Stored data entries
■ ■ ■ ■ ■

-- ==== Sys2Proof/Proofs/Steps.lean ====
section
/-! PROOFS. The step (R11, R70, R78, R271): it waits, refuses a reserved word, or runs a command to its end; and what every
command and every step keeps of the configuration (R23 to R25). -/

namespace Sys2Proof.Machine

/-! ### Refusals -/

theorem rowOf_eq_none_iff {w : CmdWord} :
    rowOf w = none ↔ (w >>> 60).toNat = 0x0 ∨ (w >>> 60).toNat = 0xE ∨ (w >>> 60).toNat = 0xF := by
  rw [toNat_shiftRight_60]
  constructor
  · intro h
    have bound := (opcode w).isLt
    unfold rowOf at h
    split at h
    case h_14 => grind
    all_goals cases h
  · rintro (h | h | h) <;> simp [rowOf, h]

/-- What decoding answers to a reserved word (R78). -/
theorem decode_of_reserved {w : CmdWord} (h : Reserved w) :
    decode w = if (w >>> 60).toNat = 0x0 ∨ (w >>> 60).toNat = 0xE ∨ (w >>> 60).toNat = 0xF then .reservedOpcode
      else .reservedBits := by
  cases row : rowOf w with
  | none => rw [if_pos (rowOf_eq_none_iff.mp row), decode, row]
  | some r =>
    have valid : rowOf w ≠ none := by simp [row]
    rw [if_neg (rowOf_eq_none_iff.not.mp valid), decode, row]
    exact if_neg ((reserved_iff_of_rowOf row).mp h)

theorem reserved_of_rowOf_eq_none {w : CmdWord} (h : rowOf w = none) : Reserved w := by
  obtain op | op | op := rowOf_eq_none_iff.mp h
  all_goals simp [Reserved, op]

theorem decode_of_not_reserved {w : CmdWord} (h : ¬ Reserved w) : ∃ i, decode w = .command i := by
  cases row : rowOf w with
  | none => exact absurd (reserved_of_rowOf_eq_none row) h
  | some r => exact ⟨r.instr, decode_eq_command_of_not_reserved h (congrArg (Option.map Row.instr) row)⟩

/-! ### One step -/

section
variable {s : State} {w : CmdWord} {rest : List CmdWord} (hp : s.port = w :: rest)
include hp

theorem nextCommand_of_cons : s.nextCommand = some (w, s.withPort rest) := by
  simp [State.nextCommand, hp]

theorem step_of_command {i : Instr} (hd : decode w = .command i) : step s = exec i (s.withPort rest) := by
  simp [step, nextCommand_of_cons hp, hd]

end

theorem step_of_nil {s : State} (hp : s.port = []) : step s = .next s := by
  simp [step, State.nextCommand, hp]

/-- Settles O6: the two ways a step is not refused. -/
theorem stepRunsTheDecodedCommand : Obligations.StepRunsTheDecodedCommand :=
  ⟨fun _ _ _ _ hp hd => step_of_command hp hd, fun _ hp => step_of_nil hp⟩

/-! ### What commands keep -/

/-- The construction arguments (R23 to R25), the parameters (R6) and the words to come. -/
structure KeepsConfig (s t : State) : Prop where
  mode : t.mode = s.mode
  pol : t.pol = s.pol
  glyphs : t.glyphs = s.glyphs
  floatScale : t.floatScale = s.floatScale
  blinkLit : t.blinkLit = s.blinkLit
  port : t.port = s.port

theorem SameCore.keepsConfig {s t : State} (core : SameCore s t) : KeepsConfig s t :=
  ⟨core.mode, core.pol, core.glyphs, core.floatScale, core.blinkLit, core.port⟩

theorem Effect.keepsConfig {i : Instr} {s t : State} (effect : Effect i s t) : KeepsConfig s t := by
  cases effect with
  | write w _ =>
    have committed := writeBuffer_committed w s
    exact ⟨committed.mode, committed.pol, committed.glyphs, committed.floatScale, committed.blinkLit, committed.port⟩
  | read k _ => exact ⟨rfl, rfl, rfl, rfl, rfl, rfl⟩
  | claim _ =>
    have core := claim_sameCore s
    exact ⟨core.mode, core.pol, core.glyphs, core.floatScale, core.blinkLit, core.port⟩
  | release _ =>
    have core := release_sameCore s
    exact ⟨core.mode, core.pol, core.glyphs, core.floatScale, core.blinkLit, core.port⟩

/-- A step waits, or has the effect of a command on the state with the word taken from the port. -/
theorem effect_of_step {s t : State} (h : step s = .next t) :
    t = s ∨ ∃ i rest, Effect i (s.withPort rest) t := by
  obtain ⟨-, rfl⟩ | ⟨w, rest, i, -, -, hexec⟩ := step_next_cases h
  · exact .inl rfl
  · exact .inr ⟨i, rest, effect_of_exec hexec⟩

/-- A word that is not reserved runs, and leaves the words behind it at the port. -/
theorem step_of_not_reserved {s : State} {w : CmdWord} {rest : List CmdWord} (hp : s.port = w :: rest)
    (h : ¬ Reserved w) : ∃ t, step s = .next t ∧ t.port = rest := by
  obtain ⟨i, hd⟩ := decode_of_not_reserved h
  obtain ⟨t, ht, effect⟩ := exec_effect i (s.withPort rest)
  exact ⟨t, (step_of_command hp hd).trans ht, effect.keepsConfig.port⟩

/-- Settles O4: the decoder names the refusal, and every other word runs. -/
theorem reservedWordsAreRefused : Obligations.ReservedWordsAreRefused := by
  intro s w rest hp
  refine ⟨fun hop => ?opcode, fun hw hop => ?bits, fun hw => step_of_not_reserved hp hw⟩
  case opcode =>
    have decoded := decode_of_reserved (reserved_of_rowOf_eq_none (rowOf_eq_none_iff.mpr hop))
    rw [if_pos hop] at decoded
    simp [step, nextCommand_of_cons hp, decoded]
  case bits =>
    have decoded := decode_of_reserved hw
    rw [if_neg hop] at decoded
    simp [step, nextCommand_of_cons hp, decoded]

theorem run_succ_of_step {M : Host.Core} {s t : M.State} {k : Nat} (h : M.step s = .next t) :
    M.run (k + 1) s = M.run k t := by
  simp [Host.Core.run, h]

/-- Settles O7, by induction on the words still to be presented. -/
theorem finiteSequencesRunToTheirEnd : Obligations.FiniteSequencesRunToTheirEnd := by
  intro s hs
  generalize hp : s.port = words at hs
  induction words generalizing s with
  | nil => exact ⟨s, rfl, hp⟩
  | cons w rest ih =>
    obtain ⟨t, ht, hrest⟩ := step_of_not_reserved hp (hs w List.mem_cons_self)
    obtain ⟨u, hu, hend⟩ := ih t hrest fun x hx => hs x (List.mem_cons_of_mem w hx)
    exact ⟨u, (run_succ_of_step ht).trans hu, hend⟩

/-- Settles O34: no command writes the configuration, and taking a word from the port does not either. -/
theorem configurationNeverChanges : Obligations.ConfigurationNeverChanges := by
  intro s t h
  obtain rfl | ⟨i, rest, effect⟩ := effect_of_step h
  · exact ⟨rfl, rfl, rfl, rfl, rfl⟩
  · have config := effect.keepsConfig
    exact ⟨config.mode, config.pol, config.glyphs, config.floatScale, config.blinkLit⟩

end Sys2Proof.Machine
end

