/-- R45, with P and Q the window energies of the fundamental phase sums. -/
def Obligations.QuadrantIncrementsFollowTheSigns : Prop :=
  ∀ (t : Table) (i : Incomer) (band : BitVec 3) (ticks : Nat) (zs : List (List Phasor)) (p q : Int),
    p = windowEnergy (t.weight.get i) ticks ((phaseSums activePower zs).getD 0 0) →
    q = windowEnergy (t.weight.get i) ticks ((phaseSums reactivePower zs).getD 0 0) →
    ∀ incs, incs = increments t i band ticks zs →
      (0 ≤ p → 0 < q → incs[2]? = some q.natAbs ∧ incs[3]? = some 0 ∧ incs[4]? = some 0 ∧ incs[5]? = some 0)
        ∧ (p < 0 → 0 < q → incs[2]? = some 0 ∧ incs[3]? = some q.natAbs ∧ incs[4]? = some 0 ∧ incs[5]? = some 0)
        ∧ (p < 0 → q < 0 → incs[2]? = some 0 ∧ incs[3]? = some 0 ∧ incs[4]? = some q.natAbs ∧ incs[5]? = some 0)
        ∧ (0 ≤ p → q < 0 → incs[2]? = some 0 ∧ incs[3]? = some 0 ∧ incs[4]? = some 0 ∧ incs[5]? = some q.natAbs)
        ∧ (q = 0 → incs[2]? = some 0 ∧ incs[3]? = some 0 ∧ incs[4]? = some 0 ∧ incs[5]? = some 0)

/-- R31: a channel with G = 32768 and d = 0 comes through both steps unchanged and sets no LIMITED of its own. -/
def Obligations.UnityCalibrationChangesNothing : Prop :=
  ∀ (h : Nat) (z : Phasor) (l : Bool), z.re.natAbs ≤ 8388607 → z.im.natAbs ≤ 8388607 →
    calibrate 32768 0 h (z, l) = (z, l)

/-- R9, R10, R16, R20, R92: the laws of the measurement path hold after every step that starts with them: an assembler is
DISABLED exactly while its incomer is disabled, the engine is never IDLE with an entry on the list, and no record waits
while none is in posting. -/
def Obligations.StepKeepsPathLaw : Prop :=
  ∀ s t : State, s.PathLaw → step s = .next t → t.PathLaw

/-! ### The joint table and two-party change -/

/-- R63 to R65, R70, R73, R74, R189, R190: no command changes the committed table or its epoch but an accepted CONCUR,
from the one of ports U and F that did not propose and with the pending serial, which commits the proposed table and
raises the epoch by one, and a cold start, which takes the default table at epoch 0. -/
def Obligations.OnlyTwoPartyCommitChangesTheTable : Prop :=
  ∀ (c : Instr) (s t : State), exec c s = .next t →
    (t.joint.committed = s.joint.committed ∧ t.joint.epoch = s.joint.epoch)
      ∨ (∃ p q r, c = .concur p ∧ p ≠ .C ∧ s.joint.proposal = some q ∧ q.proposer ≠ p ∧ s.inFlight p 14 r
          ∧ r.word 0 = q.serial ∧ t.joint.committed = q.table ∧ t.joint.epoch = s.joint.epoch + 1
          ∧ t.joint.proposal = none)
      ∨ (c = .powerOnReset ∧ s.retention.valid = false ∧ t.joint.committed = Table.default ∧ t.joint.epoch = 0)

■ ■ ■ ■ ■

→ **WHAT YOU SHOULD DO**
What is needed is a verbatim copy of every line in the records above from the one containing "t = s ∨ ∃ i rest, Effect" down to the one containing "config := effect.keepsConfig", both included, and nothing more.

→ **OUTPUT BELOW**
    t = s ∨ ∃ i rest, Effect i (s.withPort rest) t := by
  obtain ⟨-, rfl⟩ | ⟨w, rest, i, -, -, hexec⟩ := step_next_cases h
  · exact .inl rfl
  · exact .inr ⟨i, rest, effect_of_exec hexec⟩

/-- A word that is not reserved runs, and leaves the words behind it at the port. -/
theorem step_of_not_reserved {s : State} {w : CmdWord} {rest : List CmdWord} (hp : s.port = w :: rest)
    (h : ¬ Reserved w) : ∃ t, step s = .next t ∧ t.port = rest := by
  obtain ⟨i, hd⟩ := decode_of_not_reserved h
  obtain ⟨t, ht, effect⟩ := exec_effect i (s.withPort rest)
  exact ⟨t, (step_of_command hp hd).trans ht, effect.keepsConfig.port⟩

/-- Settles O4: the decoder names the refusal, and every other word runs. -/
theorem reservedWordsAreRefused : Obligations.ReservedWordsAreRefused := by
  intro s w rest hp
  refine ⟨fun hop => ?opcode, fun hw hop => ?bits, fun hw => step_of_not_reserved hp hw⟩
  case opcode =>
    have decoded := decode_of_reserved (reserved_of_rowOf_eq_none (rowOf_eq_none_iff.mpr hop))
    rw [if_pos hop] at decoded
    simp [step, nextCommand_of_cons hp, decoded]
  case bits =>
    have decoded := decode_of_reserved hw
    rw [if_neg hop] at decoded
    simp [step, nextCommand_of_cons hp, decoded]

theorem run_succ_of_step {M : Host.Core} {s t : M.State} {k : Nat} (h : M.step s = .next t) :
    M.run (k + 1) s = M.run k t := by
  simp [Host.Core.run, h]

/-- Settles O7, by induction on the words still to be presented. -/
theorem finiteSequencesRunToTheirEnd : Obligations.FiniteSequencesRunToTheirEnd := by
  intro s hs
  generalize hp : s.port = words at hs
  induction words generalizing s with
  | nil => exact ⟨s, rfl, hp⟩
  | cons w rest ih =>
    obtain ⟨t, ht, hrest⟩ := step_of_not_reserved hp (hs w List.mem_cons_self)
    obtain ⟨u, hu, hend⟩ := ih t hrest fun x hx => hs x (List.mem_cons_of_mem w hx)
    exact ⟨u, (run_succ_of_step ht).trans hu, hend⟩

/-- Settles O34: no command writes the configuration, and taking a word from the port does not either. -/
theorem configurationNeverChanges : Obligations.ConfigurationNeverChanges := by
  intro s t h
  obtain rfl | ⟨i, rest, effect⟩ := effect_of_step h
  · exact ⟨rfl, rfl, rfl, rfl, rfl⟩
  · have config := effect.keepsConfig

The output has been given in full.